Ward agreed to be temporary chair of the GIS committee until “a more suitable person was found”. She held the position for 12 years, the entire duration of the organisation's existence. In this role she organised training, test camps and lectures for prospective recruits. She also oversaw a significant fundraising effort to equip teams and train volunteer leaders, with Girl Guides in the UK and across the Commonwealth raising £168,890 (equivalent to £4,600,000 in 2023) towards GIS's relief work.
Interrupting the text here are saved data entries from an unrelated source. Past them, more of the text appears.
-- ==== Sys2Proof/Tests/Slice0.lean ====
section
/-! SUPPORT. The model's own tests: the well-formedness smoke, a decoding for every constructor from a word written out
from the spec's encoding, single Steps whose results are the vectors of spec/95_test_vectors.md, and a witness for the
hypotheses of every statement. -/

namespace Sys2Proof.Tests

open Sys2Proof Sys2Proof.Machine Sys2Proof.Spec

/-! ## Well-formedness -/

theorem test_wellFormed_drw_15 : (Instr.drw 0 0 15).wellFormed = true := by decide
theorem test_wellFormed_refuses_drw_16 : (Instr.drw 0 0 16).wellFormed = false := by decide

/-! ## Decoding: words from the pattern column of R65 and spec/95_test_vectors.md 2.1 -/

theorem test_decode_cls : decodeWord 0x00E0 = .instr (.cls) := by decide
theorem test_decode_ret : decodeWord 0x00EE = .instr (.ret) := by decide
theorem test_decode_jp : decodeWord 0x1FFF = .instr (.jp 0xFFF) := by decide
theorem test_decode_call : decodeWord 0x2000 = .instr (.call 0x000) := by decide
theorem test_decode_seImm : decodeWord 0x332A = .instr (.seImm 3 0x2A) := by decide
theorem test_decode_sneImm : decodeWord 0x432B = .instr (.sneImm 3 0x2B) := by decide
theorem test_decode_seReg : decodeWord 0x5120 = .instr (.seReg 1 2) := by decide
theorem test_decode_ldImm : decodeWord 0x6A2F = .instr (.ldImm 10 0x2F) := by decide
theorem test_decode_addImm : decodeWord 0x7F01 = .instr (.addImm 15 0x01) := by decide
theorem test_decode_ldReg : decodeWord 0x8F10 = .instr (.ldReg 15 1) := by decide
theorem test_decode_orReg : decodeWord 0x8121 = .instr (.orReg 1 2) := by decide
theorem test_decode_andReg : decodeWord 0x8122 = .instr (.andReg 1 2) := by decide
theorem test_decode_xorReg : decodeWord 0x8123 = .instr (.xorReg 1 2) := by decide
theorem test_decode_addReg : decodeWord 0x8AB4 = .instr (.addReg 10 11) := by decide
theorem test_decode_subReg : decodeWord 0x8125 = .instr (.subReg 1 2) := by decide
theorem test_decode_shr : decodeWord 0x8126 = .instr (.shr 1 2) := by decide
theorem test_decode_subnReg : decodeWord 0x8127 = .instr (.subnReg 1 2) := by decide
theorem test_decode_shl : decodeWord 0x812E = .instr (.shl 1 2) := by decide
theorem test_decode_sneReg : decodeWord 0x9AB0 = .instr (.sneReg 10 11) := by decide
theorem test_decode_ldI : decodeWord 0xA2F0 = .instr (.ldI 0x2F0) := by decide
theorem test_decode_jpV0 : decodeWord 0xBFFF = .instr (.jpV0 0xFFF) := by decide
theorem test_decode_rnd : decodeWord 0xC30F = .instr (.rnd 3 0x0F) := by decide
theorem test_decode_drw : decodeWord 0xD12F = .instr (.drw 1 2 15) := by decide
theorem test_decode_skp : decodeWord 0xE09E = .instr (.skp 0) := by decide
theorem test_decode_sknp : decodeWord 0xE0A1 = .instr (.sknp 0) := by decide
theorem test_decode_ldVxDt : decodeWord 0xF007 = .instr (.ldVxDt 0) := by decide
theorem test_decode_ldVxK : decodeWord 0xF30A = .instr (.ldVxK 3) := by decide
theorem test_decode_ldDtVx : decodeWord 0xF215 = .instr (.ldDtVx 2) := by decide
theorem test_decode_ldStVx : decodeWord 0xF218 = .instr (.ldStVx 2) := by decide
theorem test_decode_addI : decodeWord 0xF21E = .instr (.addI 2) := by decide
theorem test_decode_ldF : decodeWord 0xF429 = .instr (.ldF 4) := by decide
theorem test_decode_ldB : decodeWord 0xF933 = .instr (.ldB 9) := by decide
theorem test_decode_storeRegs : decodeWord 0xFF55 = .instr (.storeRegs 15) := by decide
theorem test_decode_loadRegs : decodeWord 0xFF65 = .instr (.loadRegs 15) := by decide

/-- The unknown words of spec/95_test_vectors.md 2.1. -/
theorem test_decode_unknown :
    [0x00E1, 0x01E0, 0x0000, 0x0FFF, 0x5121, 0x9ABF, 0x8128, 0x8129, 0x812D, 0x812F, 0xE09F, 0xF000, 0xF075, 0xF0FF,
      0xFF66].all (fun w : Word => decodeWord w == .unknown w) = true := by decide

/-- Field extraction, spec/95_test_vectors.md 2.1. -/
theorem test_fields : (fieldO 0xD12F, fieldX 0xD12F, fieldY 0xD12F, fieldN 0xD12F, fieldKK 0xD12F, fieldNNN 0xD12F) =
    (0xD, 1, 2, 0xF, 0x2F, 0x12F) := by decide

/-- Bytes come high byte first, and the bytes after the instruction are left (R50, R60). -/
theorem test_decodeBytes : decodeBytes [0x6A, 0x11, 0x99] = .ok (.ldImm 10 0x11, [0x99]) := by decide
theorem test_decodeBytes_truncated : decodeBytes [0x6A] = .error .truncated := by decide
theorem test_decodeBytes_unknown : decodeBytes [0x00, 0x00] = .error (.unknownOpcode 0) := by decide
theorem test_decodeTableWord : decodeTableWord 16 0xD12F = some (.drw 1 2 15) := by decide
theorem test_decodeTableWord_unknown : decodeTableWord 16 0x5121 = none := by decide

/-! ## Single Steps: the vectors of spec/95_test_vectors.md, by their ids -/

/-- Reset with the word under test at PC, inputs and registers as listed. -/
def start (w : Nat) : State := State.reset.withFetchWord 16 w

/-- Bytes placed in memory from address `a` upward. -/
def put (a : Nat) (bytes : List Byte) (s : State) : State := { s with mem := s.mem.writeBytes a bytes }

/-- The same state with the key state and the random byte of the next Step. -/
def inputs (keys : BitVec 16) (rnd : Byte) (s : State) : State := { s with input := { keys := keys, rnd := rnd } }

/-- What is asserted of the state one Step leaves. -/
def after {α : Type} (s : State) (view : State → α) : Option α :=
  match step s with
  | .next t => some (view t)
  | .fault _ => none
  | .refused _ => none

/-- Vx, VF, PC and the status. -/
def aluView (x : Reg) (t : State) : Byte × Byte × Word × Status := (t.getV x, t.getV 15, t.pc, t.status)

/-- Three bytes from address `a`, DisplayDirty, I and the status. -/
def memView (a : Nat) (t : State) : List Byte × Bool × Word × Status :=
  (t.mem.readBytes a 3, t.displayDirty, t.i, t.status)

/-- PC, SP, Halt and the status. -/
def pcView (t : State) : Word × Int × Option Cause × Status := (t.pc, t.sp, t.halt, t.status)

/-- T40-1 -/
theorem test_timers_tick : after { start 0x1200 with dt := 3, st := 3 } (fun t => (t.dt, t.st, t.audioTrigger, t.pc)) =
    some (2, 2, false, 0x200) := by decide
/-- T40-3 -/
theorem test_audio_trigger : after { start 0x1200 with st := 1 } (fun t => (t.dt, t.st, t.audioTrigger)) = some (0, 0, true) := by decide
/-- T40-5 -/
theorem test_fetch_at_top : after (put 0xFFE [0x6A, 0x11] { State.reset with pc := 0xFFE }) (fun t => (t.getV 10, t.pc, t.halt)) =
    some (0x11, 0x1000, none) := by decide
/-- T40-6 -/
theorem test_fetch_fault : after { State.reset with pc := 0xFFF, dt := 3, st := 1 } (fun t => (t.dt, t.st, t.audioTrigger, t.pc, t.status)) =
    some (2, 0, true, 0xFFF, .addressFault) := by decide
/-- T40-7 -/
theorem test_fetch_odd : after (put 0x201 [0x6A, 0x11] { State.reset with pc := 0x201 }) (fun t => (t.getV 10, t.pc)) = some (0x11, 0x203) := by decide
/-- T40-8 -/
theorem test_unknown : after State.reset pcView = some (0x202, -1, none, .unknownOpcode) := by decide
/-- T60-2 -/
theorem test_halted : after { start 0x1200 with halt := some .addressFault, dt := 7, st := 1 }
    (fun t => (t.dt, t.st, t.audioTrigger, t.pc, t.status)) =
    some (7, 1, false, 0x200, .addressFault) := by decide

/-! ### Control transfer -/

/-- T41-2 -/
theorem test_jp : after (start 0x1201) pcView = some (0x201, -1, none, .ok) := by decide
/-- T41-3 -/
theorem test_call : after (start 0x2300) (fun t => (t.stack[0], pcView t)) = some (0x202, 0x300, 0, none, .ok) := by decide
/-- T41-4 -/
theorem test_call_overflow : after { start 0x2300 with depth := 16 } (fun t => (t.stack[15], pcView t)) =
    some (0, 0x200, 15, some .stackOverflow, .stackOverflow) := by decide
/-- T41-7 -/
theorem test_ret : after { start 0x00EE with stack := State.reset.stack.set 2 0x345, depth := 3 } (fun t => (t.stack[2], pcView t)) =
    some (0x345, 0x345, 1, none, .ok) := by decide
/-- T41-6 -/
theorem test_ret_underflow : after (start 0x00EE) pcView = some (0x200, -1, some .stackUnderflow, .stackUnderflow) := by decide
/-- T41-10 -/
theorem test_jpV0 : after ((start 0xBFFF).setV 0 0xFF) pcView = some (0x10FE, -1, none, .ok) := by decide
/-- T41-11 -/
theorem test_seImm : after ((start 0x332A).setV 3 0x2A) pcView = some (0x204, -1, none, .ok) := by decide
/-- T41-13 -/
theorem test_sneImm : after ((start 0x432A).setV 3 0x2A) pcView = some (0x202, -1, none, .ok) := by decide
/-- T41-16 -/
theorem test_seReg : after (((start 0x5120).setV 1 7).setV 2 8) pcView = some (0x202, -1, none, .ok) := by decide
/-- T41-18 -/
theorem test_sneReg : after (((start 0x9120).setV 1 7).setV 2 8) pcView = some (0x204, -1, none, .ok) := by decide

/-! ### Loads, ALU, random -/

/-- T42-1 -/
theorem test_ldImm : after (start 0x6A2F) (aluView 10) = some (0x2F, 0, 0x202, .ok) := by decide
/-- T42-2 -/
theorem test_addImm : after ((start 0x7002).setV 0 0xFF) (aluView 0) = some (0x01, 0, 0x202, .ok) := by decide
/-- T42-3 -/
theorem test_addImm_vf : after ((start 0x7F01).setV 15 0xFF) (aluView 15) = some (0x00, 0x00, 0x202, .ok) := by decide
/-- T42-5 -/
theorem test_ldReg : after ((start 0x8F10).setV 1 0x77) (aluView 15) = some (0x77, 0x77, 0x202, .ok) := by decide
/-- T42-6 -/
theorem test_orReg : after ((((start 0x8121).setV 1 0xF0).setV 2 0x0F).setV 15 0x55) (aluView 1) = some (0xFF, 0x55, 0x202, .ok) := by decide
/-- T42-7 -/
theorem test_andReg : after (((start 0x8122).setV 1 0xF3).setV 2 0x3F) (aluView 1) = some (0x33, 0, 0x202, .ok) := by decide
/-- T42-8 -/
theorem test_xorReg : after (((start 0x8123).setV 1 0xFF).setV 2 0x0F) (aluView 1) = some (0xF0, 0, 0x202, .ok) := by decide
/-- T42-10 -/
theorem test_addReg : after (((start 0x8124).setV 1 0xFF).setV 2 0x01) (aluView 1) = some (0x00, 1, 0x202, .ok) := by decide
/-- T42-16 -/
theorem test_addReg_vf_addend : after (((start 0x81F4).setV 1 0xFF).setV 15 0x01) (aluView 1) = some (0x00, 1, 0x202, .ok) := by decide
/-- T42-17 -/
theorem test_subReg : after (((start 0x8125).setV 1 0x01).setV 2 0x02) (aluView 1) = some (0xFF, 0, 0x202, .ok) := by decide
/-- T42-18 -/
theorem test_subReg_equal : after (((start 0x8125).setV 1 0x42).setV 2 0x42) (aluView 1) = some (0x00, 1, 0x202, .ok) := by decide
/-- T42-23 -/
theorem test_shr : after (((start 0x8126).setV 1 0x04).setV 2 0xFF) (aluView 1) = some (0x02, 0, 0x202, .ok) := by decide
/-- T42-25 -/
theorem test_shr_vf : after ((start 0x8F06).setV 15 0x02) (aluView 15) = some (0, 0, 0x202, .ok) := by decide
/-- T42-26 -/
theorem test_subnReg : after (((start 0x8127).setV 1 0x02).setV 2 0x01) (aluView 1) = some (0xFF, 0, 0x202, .ok) := by decide
/-- T42-27 -/
theorem test_subnReg_noBorrow : after (((start 0x8127).setV 1 0x01).setV 2 0x03) (aluView 1) = some (0x02, 1, 0x202, .ok) := by decide
/-- T42-29 -/
theorem test_shl : after ((start 0x810E).setV 1 0x81) (aluView 1) = some (0x02, 1, 0x202, .ok) := by decide
/-- T42-31 -/
theorem test_shl_vf : after ((start 0x8F0E).setV 15 0x81) (aluView 15) = some (1, 1, 0x202, .ok) := by decide
/-- T42-32 -/
theorem test_rnd : after (inputs 0 0xA7 (start 0xC30F)) (aluView 3) = some (0x07, 0, 0x202, .ok) := by decide

/-! ### Index and memory -/

/-- T43-1 -/
theorem test_ldI : after (start 0xA2F0) (fun t => (t.i, t.pc)) = some (0x02F0, 0x202) := by decide
/-- T43-2 -/
theorem test_addI : after (({ start 0xF21E with i := 0x0FFE }.setV 2 5).setV 15 9) (fun t => (t.i, t.getV 15)) = some (0x1003, 9) := by decide
/-- T43-6 -/
theorem test_ldF : after ((start 0xF429).setV 4 0xFF) (fun t => (t.i, t.pc)) = some (0x054B, 0x202) := by decide
/-- T43-10 -/
theorem test_ldB : after ({ start 0xF033 with i := 0x19E }.setV 0 0x80) (memView 0x19E) = some ([1, 2, 8], true, 0x19E, .ok) := by decide
/-- T43-13 -/
theorem test_ldB_fault : after ({ start 0xF033 with i := 0xFFE }.setV 0 0x80) (memView 0xFFD) =
    some ([0, 0, 0], false, 0xFFE, .addressFault) := by decide
/-- T43-14 -/
theorem test_storeRegs : after ((({ start 0xF255 with i := 0x400 }.setV 0 0x11).setV 1 0x22).setV 2 0x33) (memView 0x400) =
    some ([0x11, 0x22, 0x33], false, 0x400, .ok) := by decide
/-- T43-18 -/
theorem test_storeRegs_dirty : after { start 0xF055 with i := 0x0A0 } (memView 0x0A0) = some ([0, 0, 0], true, 0x0A0, .ok) := by decide
/-- T43-20 -/
theorem test_loadRegs : after { start 0xF465 with i := 0x050 } (fun t => ((t.getVs 5), t.i)) =
    some ([0xF0, 0x90, 0x90, 0x90, 0xF0, 0], 0x050) := by decide
/-- T43-21 -/
theorem test_loadRegs_fault : after (({ start 0xF165 with i := 0xFFF }.setV 0 9).setV 1 9) (fun t => (t.getV 0, t.getV 1, t.pc, t.status)) =
    some (9, 9, 0x200, .addressFault) := by decide

/-! ### Display -/

set_option maxRecDepth 8192 in
/-- T44-1 -/
theorem test_cls : after (put 0x19F [0xFF, 0xEE] (put 0x09F [0x80, 0x80] (start 0x00E0)))
    (fun t => (t.mem.readBytes 0x09F 2, t.mem.readBytes 0x19F 2, t.displayDirty, t.pc)) =
    some ([0x80, 0], [0, 0xEE], true, 0x202) := by decide
/-- T44-3 -/
theorem test_drw_wraps : after (put 0x300 [0xFF] ({ start 0xD011 with i := 0x300 }.setV 0 0x3C))
    (fun t => (t.mem.read 0x0A7, t.mem.read 0x0A0, t.getV 15, t.displayDirty)) = some (0x0F, 0xF0, 0, true) := by decide
/-- T44-5 -/
theorem test_drw_collides : after (put 0x0A0 [0x08] (put 0x300 [0xFF] ({ start 0xD011 with i := 0x300 }.setV 0 4)))
    (fun t => (t.mem.readBytes 0x0A0 2, t.getV 15)) = some ([0x07, 0xF0], 1) := by decide
/-- T44-7 -/
theorem test_drw_fault : after ({ start 0xD012 with i := 0xFFF }.setV 15 9) (fun t => (t.getV 15, t.displayDirty, t.pc, t.status)) =
    some (9, false, 0x200, .addressFault) := by decide

/-! ### Keypad and timers -/

/-- T45-3 -/
theorem test_skp : after (inputs 0x0400 0 ((start 0xE59E).setV 5 0x1A)) pcView = some (0x204, -1, none, .ok) := by decide
/-- T45-4 -/
theorem test_sknp : after (inputs 0x0400 0 ((start 0xE5A1).setV 5 0x0A)) pcView = some (0x202, -1, none, .ok) := by decide
/-- T45-7 -/
theorem test_ldVxK_waits : after (inputs 0 0 ((start 0xF30A).setV 3 0x77)) (aluView 3) = some (0x77, 0, 0x200, .ok) := by decide
/-- T45-8 -/
theorem test_ldVxK : after (inputs 0x0090 0 ((start 0xF30A).setV 3 0x77)) (aluView 3) = some (0x04, 0, 0x202, .ok) := by decide
/-- T45-11 -/
theorem test_ldVxDt : after { start 0xF207 with dt := 0x10 } (fun t => (t.getV 2, t.dt)) = some (0x0F, 0x0F) := by decide
/-- T45-13 -/
theorem test_ldDtVx : after ((start 0xF215).setV 2 0x3C) (fun t => (t.dt, t.pc)) = some (0x3C, 0x202) := by decide
/-- T45-16 -/
theorem test_ldStVx : after ({ start 0xF218 with st := 1 }.setV 2 9) (fun t => (t.st, t.audioTrigger)) = some (9, true) := by decide

/-! ### The host -/

/-- H4, the first byte of an older ROM beyond the new one stays -/
theorem test_loadProgram : (fun r : Bool × State => (r.1, r.2.mem.readBytes 0x200 3))
    (loadProgram [0x12, 0x00] (loadProgram [0xAA, 0xAA, 0xAA] State.reset).2) = (true, [0x12, 0x00, 0xAA]) := by decide
/-- H6 -/
theorem test_hostReset : hostReset (put 0x09B [0] { start 0x1200 with dt := 9, halt := some .stackOverflow }) = State.reset := by decide
/-- H6: bytes 0x09B to 0x09F -/
theorem test_font : State.reset.mem.readBytes 0x09B 5 = [0xF0, 0x80, 0xF0, 0x80, 0x80] := by decide
/-- the state the host places an instruction in is canonical -/
theorem test_withFetchWord_canonical : (State.reset.withFetchWord 16 0xD12F).mem = [(0x200, 0xD1), (0x201, 0x2F)] := by decide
Ward first travelled to the British occupation zone in Germany in November 1945, making an annual tour of every GIS team in Europe for the subsequent five years.

==Awards and honours==
- 1928 – Silver Fish Award
- 1948 – OBE for her work with GIS
- 1997 – two stained glass windows were dedicated to Ward in the main hall of Tŷ Clwyd, Girlguiding Clwyd's County House in Llanfair Talhaiarn where “the rays of light stream through to inspire the next generation of Rainbows, Brownies) and Guides.”
- 2017 – Ward's outstanding commitment to Guiding in Wales and the GIS was recognised in the Welsh Year of Legends

==Personal life==
Rosa Cliff Ward was born in Dunga Gali, Bengal, India to father Brigadier General Thomas Ward and mother Jeanette Octavia. She had a younger sister, Barbara. By 1901 she was living in Aldershot, England. During World War I she was a member of Denbigh's Voluntary Aid Detachment. In 1942 she was appointed Justice of the peace for Denbighshire. Ward died at home in Corscombe, Dorset in 1984.